Fuzzily - fuzzy string matching for ActiveRecord
Show me photos of Marakech !
Here aresome photos of Marrakesh, Morroco. Did you mean Martanesh, Albania, Marakkanam, India, or Marasheshty, Romania?
Blurrily finds misspelled, prefix, or partial needles in a haystack of strings. It's a fast, trigram-based, database-backed fuzzy string search/match engine for Rails. Loosely inspired from an old blog post.

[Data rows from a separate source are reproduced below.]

-- ==== Sys2Proof/Machine/Codes.lean ====
section
/-! DEFINITION. The numeric codes the host reads for the control state (spec R29, R201; R26 for
LASTDIR, whose code is `Direction.code`). -/

namespace Sys2Proof.Machine

/-- The 2-bit code of RUNSTATE (R29). -/
def RunState.code : RunState → BitVec 2
  | .running => 0
  | .halted => 1
  | .faulted => 2

/-- The 3-bit code of CAUSE (R201). -/
def Cause.code : Cause → BitVec 3
  | .none => 0
  | .malformedProgram => 1
  | .invalidOpcode => 2
  | .invalidParam => 3
  | .noDirection => 4

end Sys2Proof.Machine
end

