-- ==== Sys2Proof/Certificates/Slice0/Obligations.lean ====
section
/-! DEFINITION. The statements about the FEM CORE that the provers settle. -/

open Sys2Proof Sys2Proof.Machine

/-! ## Encoding -/

/-- R70 to R75: no bit of an encoding is dropped. It holds of every instruction, the malformed arrows
of R77 among them, so of every well-formed one. -/
def Obligations.DecodeAfterEncodeGivesInstruction : Prop :=
  ∀ i : Instr, decode (encode i) = .ok i

/-- R70, "The word has no other fields and no unused bits": a word that decodes is the encoding of
what it decodes to. -/
def Obligations.EncodeAfterDecodeGivesWord : Prop :=
  ∀ (w : CellWord) (i : Instr), decode w = .ok i → encode i = w

/-- R71 with the codes of R75 and R76: OPC alone selects the opcode, and 0xD to 0xF select none. -/
def Obligations.OpcodeFieldAloneSelectsInstruction : Prop :=
  ∀ w : CellWord,
    (w.toNat / 4096 ≤ 0xC → ∃ i, decode w = .ok i ∧ i.opcode.toNat = w.toNat / 4096) ∧
    (0xD ≤ w.toNat / 4096 → decode w = .error (.illegalOpcode (w.extractLsb' 12 4)))

/-- The examples of 30_encoding.md section 7, the padding word of R86, and one word of every other
opcode written out from `oooo aaaa pppppppp`. -/
def Obligations.ListedWordsDecodeAsListed : Prop :=
  decode 0b1011000100110101 = .ok (.imm (.toward .right) 0x35) ∧
  decode 0b0100001100110000 = .ok (.output (.toward .left) 0x30) ∧
  decode 0b1010111100100000 = .ok (.stop .absent 0x20) ∧
  decode 0b0001001001000011 = .ok (.load (.toward .down) 0x43) ∧
  decode 0b0010000101000010 = .ok (.store (.toward .right) 0x42) ∧
  decode 0b0011010100110011 = .ok (.input (.toward .rightDown) 0x33) ∧
  decode 0b0101001101000100 = .ok (.add (.toward .left) 0x44) ∧
  decode 0b0110001101000010 = .ok (.sub (.toward .left) 0x42) ∧
  decode 0b0111001001000101 = .ok (.mul (.toward .down) 0x45) ∧
  decode 0b1000000000100000 = .ok (.noop (.toward .up) 0x20) ∧
  decode 0b1001001100100000 = .ok (.caseSign (.toward .left) 0x20) ∧
  decode 0b1100001100100000 = .ok (.reverse (.toward .left) 0x20) ∧
  decode 0b0000111100100000 = .ok (.blank .absent 0x20)

/-- R77: a grid that holds an ARW code of 8 to 14 in any word, whatever its OPC, is refused at reset. -/
def Obligations.MalformedArrowIsRefusedAtReset : Prop :=
  ∀ (s : State) (g : Grid) (inputs : List InputReply) (outputs : List OutputReply)
    (r : List CellWord) (w : CellWord),
    r ∈ g.rows → w ∈ r → 8 ≤ (w.extractLsb' 8 4).toNat → (w.extractLsb' 8 4).toNat ≤ 14 →
    (s.resetWith g inputs outputs).runState = .faulted ∧
    (s.resetWith g inputs outputs).cause = .malformedProgram
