theorem toNat_answerWord_eof : (answerWord .eof).toNat = 2 ^ 32 - 1 := rfl

/-- Completing the IN writes one register, and consuming the event touches the model's own fields only. -/
theorem State.answerWritten_completeInput (s : State) (c : Reg) (a : Answer) :
    AnswerWritten c a s (s.nextEvent.2.completeInput c a) := by
  have written : (s.nextEvent.2.completeInput c a).reg c = answerWord a := by
    rw [State.reg_completeInput, if_pos rfl]
  refine ⟨?byte, ?eof, ?frame⟩
  case byte => rintro v rfl; rw [written, toNat_answerWord_byte]
  case eof => rintro rfl; rw [written, toNat_answerWord_eof]
  case frame =>
    obtain ⟨script, tick, consumed⟩ := s.nextEvent_frame
    rw [consumed]
    exact ⟨fun r other => (State.reg_completeInput _ c r a).trans (if_neg other.symm), StoreSame.of_mem rfl, rfl, rfl,
      ⟨rfl, rfl, rfl, rfl⟩, rfl, rfl, rfl⟩

section Poll

variable {s : State} {c : Reg}

theorem exec_input_of_answer {a : Answer} (answered : s.nextEvent.1 = .answer a) :
    exec (.input c) s = .next (s.nextEvent.2.completeInput c a) := by
  have began : (s.beginInput c).nextEvent.1 = .answer a := by rw [State.nextEvent_beginInput, answered]
  calc exec (.input c) s = .next ((s.beginInput c).poll c) := rfl
    _ = .next (s.nextEvent.2.completeInput c a) := by
      rw [State.poll_answer began, State.nextEvent_beginInput]; rfl

/-- The answer that ends a wait leaves the machine running, so the end of the step counts the IN (R82). -/
theorem step_waiting_of_answer {a : Answer} (waiting : s.phase = .waitingInput c)
    (answered : s.nextEvent.1 = .answer a) :
    step s = .next { s.nextEvent.2.completeInput c a with
      count := s.nextEvent.2.count + 1, phase := if s.nextEvent.2.halted then .halted else .running } := by
  rw [step_waiting waiting, State.poll_answer answered, State.retire_done _ (by simp)]
  rfl

/-- At a poll without an event the wait begins or goes on (R82). -/
theorem exec_input_of_nothing (quiet : s.nextEvent.1 = .nothing) :
    exec (.input c) s = .next (s.nextEvent.2.beginInput c) ∧
    (s.phase = .waitingInput c → step s = .next (s.nextEvent.2.beginInput c)) :=
  exec_input_eq_step (by rw [quiet]; rfl) rfl

end Poll

/-- Settles O29 (spec/45_io.md R116): execute and the step of a wait poll alike, so both complete the IN with the same
register write, or both leave the machine waiting with only the event consumed. -/
theorem inputWaitsForItsAnswer : Obligations.InputWaitsForItsAnswer := by
  refine ⟨fun i s t c running executed waiting => eq_input_of_exec_waiting running executed waiting, fun c =>
    ⟨toNat_standardWord (by decide) 0 0 c, fun s => ?_⟩⟩
  obtain ⟨script, tick, consumed⟩ := s.nextEvent_frame
  refine ⟨fun a answered => ?answer, fun quiet => ?nothing⟩
  case answer =>
    have count : s.nextEvent.2.count = s.count := by rw [consumed]
    have halted : s.nextEvent.2.halted = s.halted := by rw [consumed]
    have written := s.answerWritten_completeInput c a
    refine ⟨⟨_, exec_input_of_answer answered, written, rfl, count⟩, fun waiting => ?_⟩
    exact ⟨_, step_waiting_of_answer waiting answered, written, congrArg (· + 1) count, by rw [halted]⟩
  case nothing =>
    obtain ⟨executed, stepped⟩ := exec_input_of_nothing (c := c) quiet
    have frame : (s.nextEvent.2.beginInput c).snapshot = s.snapshot ∧ PortsSame s (s.nextEvent.2.beginInput c) ∧
        (s.nextEvent.2.beginInput c).params = s.params := by
      rw [consumed]; exact ⟨rfl, ⟨rfl, rfl, rfl, rfl⟩, rfl⟩
    exact ⟨⟨_, executed, rfl, frame⟩, fun waiting => ⟨_, stepped waiting, rfl, frame⟩⟩

end Sys2Proof.Machine

namespace Sys2Proof.Machine

/-! ### Loads (spec/50_interfaces.md R138) -/

/-- A blob that records a legal Machine State replaces the whole of it (R138). -/
theorem State.load_of_snapshot {s : State} {p : Path} {m : Snapshot} (found : s.blobAt p = .snapshot m) (legal : m.wf) :
    s.load p = ({ s with tick := s.tick + 1 } : State).restore m := by
  simp only [State.load, found, if_pos legal]

/-- A command served with its file operation done is the oldest one, applied once it is off the queue (R136). -/
theorem State.serveEvent_cons {s : State} {cmd : Command} {q : List Command} (port : s.params.hostCommands = true)
    (head : s.queue = cmd :: q) : s.serveEvent true = ({ s with queue := q } : State).applyCommand cmd := by
  simp only [State.serveEvent, port, State.serve, head, if_true]

/-- A poll at which a Load of a legal blob is served, in the IN's own step and in a wait begun: the Machine State is the
blob's, the wait is for the same register, the command is off the queue. -/
theorem exec_input_of_load {s : State} {p : Path} {q : List Command} {m : Snapshot} (c : Reg)
    (port : s.params.hostCommands = true) (head : s.queue = .load p :: q) (served : s.nextEvent.1 = .serve true)
    (found : s.nextEvent.2.blobAt p = .snapshot m) (legal : m.wf) :
    let t := ({ s.nextEvent.2.beginInput c with queue := q, tick := s.nextEvent.2.tick + 1 } : State).restore m
    exec (.input c) s = .next t ∧ (s.phase = .waitingInput c → step s = .next t) := by
  obtain ⟨script, tick, consumed⟩ := s.nextEvent_frame
  have port_polled : (s.nextEvent.2.beginInput c).params.hostCommands = true := by rw [consumed]; exact port
  have head_polled : (s.nextEvent.2.beginInput c).queue = .load p :: q := by rw [consumed]; exact head
  refine exec_input_eq_step ?_ rfl
  rw [served]
  exact (State.serveEvent_cons port_polled head_polled).trans (State.load_of_snapshot found legal)

/-- Settles O47 (spec/50_interfaces.md R138): the invariant makes a saved state's blob legal, so the Load restores it
whole; consuming the event touches the model's own fields only, so files and output are those of before. -/
theorem loadReplacesTheMachineState : Obligations.LoadReplacesTheMachineState := by
  intro s o c p q port head served inv found
  obtain ⟨store_wf, finger_lt, -, -⟩ := inv
  obtain ⟨executed, stepped⟩ := exec_input_of_load c port head served found ⟨store_wf, finger_lt⟩
  obtain ⟨script, tick, consumed⟩ := s.nextEvent_frame
  have files : s.nextEvent.2.files = s.files := by rw [consumed]
  have output : s.nextEvent.2.output = s.output := by rw [consumed]
  exact ⟨_, executed, stepped, fun _ => rfl, rfl, rfl, rfl, rfl, rfl, rfl, files, output, rfl⟩
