-- ==== Sys2Proof/Laws/State.lean ====
section
/-! SUPPORT. One lemma for each field of State under each named update: what it becomes, or that it stays. -/

namespace Sys2Proof.Machine

variable (s : State)

/-! ## respond -/

@[simp] theorem respond_rb (bytes : List Byte) : (respond bytes s).rb = s.rb := rfl
@[simp] theorem respond_rbHead (bytes : List Byte) : (respond bytes s).rbHead = s.rbHead := rfl
@[simp] theorem respond_rbUsed (bytes : List Byte) : (respond bytes s).rbUsed = s.rbUsed := rfl
@[simp] theorem respond_rxState (bytes : List Byte) : (respond bytes s).rxState = s.rxState := rfl
@[simp] theorem respond_rxLen (bytes : List Byte) : (respond bytes s).rxLen = s.rxLen := rfl
@[simp] theorem respond_scratch (bytes : List Byte) : (respond bytes s).scratch = s.scratch := rfl
@[simp] theorem respond_sendBuf (bytes : List Byte) : (respond bytes s).sendBuf = s.sendBuf := rfl
@[simp] theorem respond_sendLen (bytes : List Byte) : (respond bytes s).sendLen = s.sendLen := rfl
@[simp] theorem respond_ackBuf (bytes : List Byte) : (respond bytes s).ackBuf = s.ackBuf := rfl
@[simp] theorem respond_txSrc (bytes : List Byte) : (respond bytes s).txSrc = s.txSrc := rfl
@[simp] theorem respond_txIdx (bytes : List Byte) : (respond bytes s).txIdx = s.txIdx := rfl
@[simp] theorem respond_txSent (bytes : List Byte) : (respond bytes s).txSent = s.txSent := rfl
@[simp] theorem respond_txDue (bytes : List Byte) : (respond bytes s).txDue = s.txDue := rfl
@[simp] theorem respond_txRel (bytes : List Byte) : (respond bytes s).txRel = s.txRel := rfl
@[simp] theorem respond_slotTx (bytes : List Byte) : (respond bytes s).slotTx = s.slotTx := rfl
@[simp] theorem respond_slotTxLen (bytes : List Byte) : (respond bytes s).slotTxLen = s.slotTxLen := rfl
@[simp] theorem respond_slotRx (bytes : List Byte) : (respond bytes s).slotRx = s.slotRx := rfl
@[simp] theorem respond_slotRxLen (bytes : List Byte) : (respond bytes s).slotRxLen = s.slotRxLen := rfl
@[simp] theorem respond_seqCur (bytes : List Byte) : (respond bytes s).seqCur = s.seqCur := rfl
@[simp] theorem respond_seqLastSeen (bytes : List Byte) : (respond bytes s).seqLastSeen = s.seqLastSeen := rfl
@[simp] theorem respond_ackOwed (bytes : List Byte) : (respond bytes s).ackOwed = s.ackOwed := rfl
@[simp] theorem respond_nowReg (bytes : List Byte) : (respond bytes s).nowReg = s.nowReg := rfl
@[simp] theorem respond_lastSend (bytes : List Byte) : (respond bytes s).lastSend = s.lastSend := rfl
@[simp] theorem respond_zeroRun (bytes : List Byte) : (respond bytes s).zeroRun = s.zeroRun := rfl
@[simp] theorem respond_errAckChecksum (bytes : List Byte) : (respond bytes s).errAckChecksum = s.errAckChecksum := rfl
@[simp] theorem respond_errFrame (bytes : List Byte) : (respond bytes s).errFrame = s.errFrame := rfl
@[simp] theorem respond_errMsgChecksum (bytes : List Byte) : (respond bytes s).errMsgChecksum = s.errMsgChecksum := rfl
@[simp] theorem respond_errOverflow (bytes : List Byte) : (respond bytes s).errOverflow = s.errOverflow := rfl
@[simp] theorem respond_msgFromBrick (bytes : List Byte) : (respond bytes s).msgFromBrick = s.msgFromBrick := rfl
@[simp] theorem respond_msgFromBricklet (bytes : List Byte) : (respond bytes s).msgFromBricklet = s.msgFromBricklet := rfl
@[simp] theorem respond_baudCfg (bytes : List Byte) : (respond bytes s).baudCfg = s.baudCfg := rfl
@[simp] theorem respond_baudCurrent (bytes : List Byte) : (respond bytes s).baudCurrent = s.baudCurrent := rfl
@[simp] theorem respond_baudNew (bytes : List Byte) : (respond bytes s).baudNew = s.baudNew := rfl
@[simp] theorem respond_baudChange (bytes : List Byte) : (respond bytes s).baudChange = s.baudChange := rfl
@[simp] theorem respond_dynEnable (bytes : List Byte) : (respond bytes s).dynEnable = s.dynEnable := rfl
@[simp] theorem respond_dynMin (bytes : List Byte) : (respond bytes s).dynMin = s.dynMin := rfl
@[simp] theorem respond_cmdIn (bytes : List Byte) : (respond bytes s).cmdIn = s.cmdIn := rfl
@[simp] theorem respond_out (bytes : List Byte) : (respond bytes s).out = s.out ++ bytes := rfl
@[simp] theorem respond_events (bytes : List Byte) : (respond bytes s).events = s.events := rfl
@[simp] theorem respond_staleUsed (bytes : List Byte) : (respond bytes s).staleUsed = s.staleUsed := rfl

Tested with ActiveRecord (2.3, 3.0, 3.1, 3.2) on various Rubies (1.8.7, 1.9.2, 1.9.3, 2.0.0) and the most common adapters (SQLite3, MySQL, and PostgreSQL).
If your dateset is big, if you need yet more speed, or do not use ActiveRecord, check out blurrily, another gem (backed with a C extension) with the same intent.
Installation
Add this line to your application's Gemfile:
gem 'fuzzily'
And then execute:
$ bundle
Or install it yourself as:
$ gem install fuzzily
Usage
You'll need to setup 2 things:
- a trigram model (your search index) and its migration
- the model you want to search for
Create and ActiveRecord model in your app (this will be used to store a "fuzzy index" of all the models and fields you will be indexing):
class Trigram < ActiveRecord::Base
include Fuzzily::Model
end
Create a migration for it:
class AddTrigramsModel < ActiveRecord::Migration
extend Fuzzily::Migration
end
Instrument your model (your searchable fields do not have to be stored, they can be dynamic methods too):
class MyStuff < ActiveRecord::Base
# assuming my_stuffs has a 'name' attribute
fuzzily_searchable :name
end
Index your model (will happen automatically for new/updated records):
MyStuff.bulk_update_fuzzy_name
Search!
MyStuff.find_by_fuzzy_name('Some Name', :limit => 10)
# => records
Indexing more than one field
Just list all the field you want to index, or call fuzzily_searchable
more than once:
class MyStuff < ActiveRecord::Base
fuzzily_searchable :name_fr, :name_en
fuzzily_searchable :name_de
end
Custom name for the index model
If you want or need to name your index model differently (e.g. because you already have a class called Trigram
):
class CustomTrigram < ActiveRecord::Base
include Fuzzily::Model
end
class AddTrigramsModel < ActiveRecord::Migration
extend Fuzzily::Migration
trigrams_table_name = :custom_trigrams
end
class MyStuff < ActiveRecord::Base
fuzzily_searchable :name, :class_name => 'CustomTrigram'
end
Speeding things up
For large data sets (millions of rows to index), the "compatible" storage used by default will typically no longer be enough to keep the index small enough.
Users have reported major improvements (2 order of magniture) when turning
the owner_type
and fuzzy_field
columns of the trigrams
table from
VARCHAR
(the default) into ENUM
. This is particularly efficient with
MySQL and pgSQL.
This is not the default in the gem as ActiveRecord does not suport ENUM
columns in any version.
License
MIT licence. Quite permissive if you ask me.
Contributing
- Fork it
- Create your feature branch (
git checkout -b my-new-feature
) - Commit your changes (
git commit -am 'Add some feature'
) - Push to the branch (
git push origin my-new-feature
) - Create a new Pull Request
Thanks to @bclennox and @fdegiuli for helping fix compatibility issues.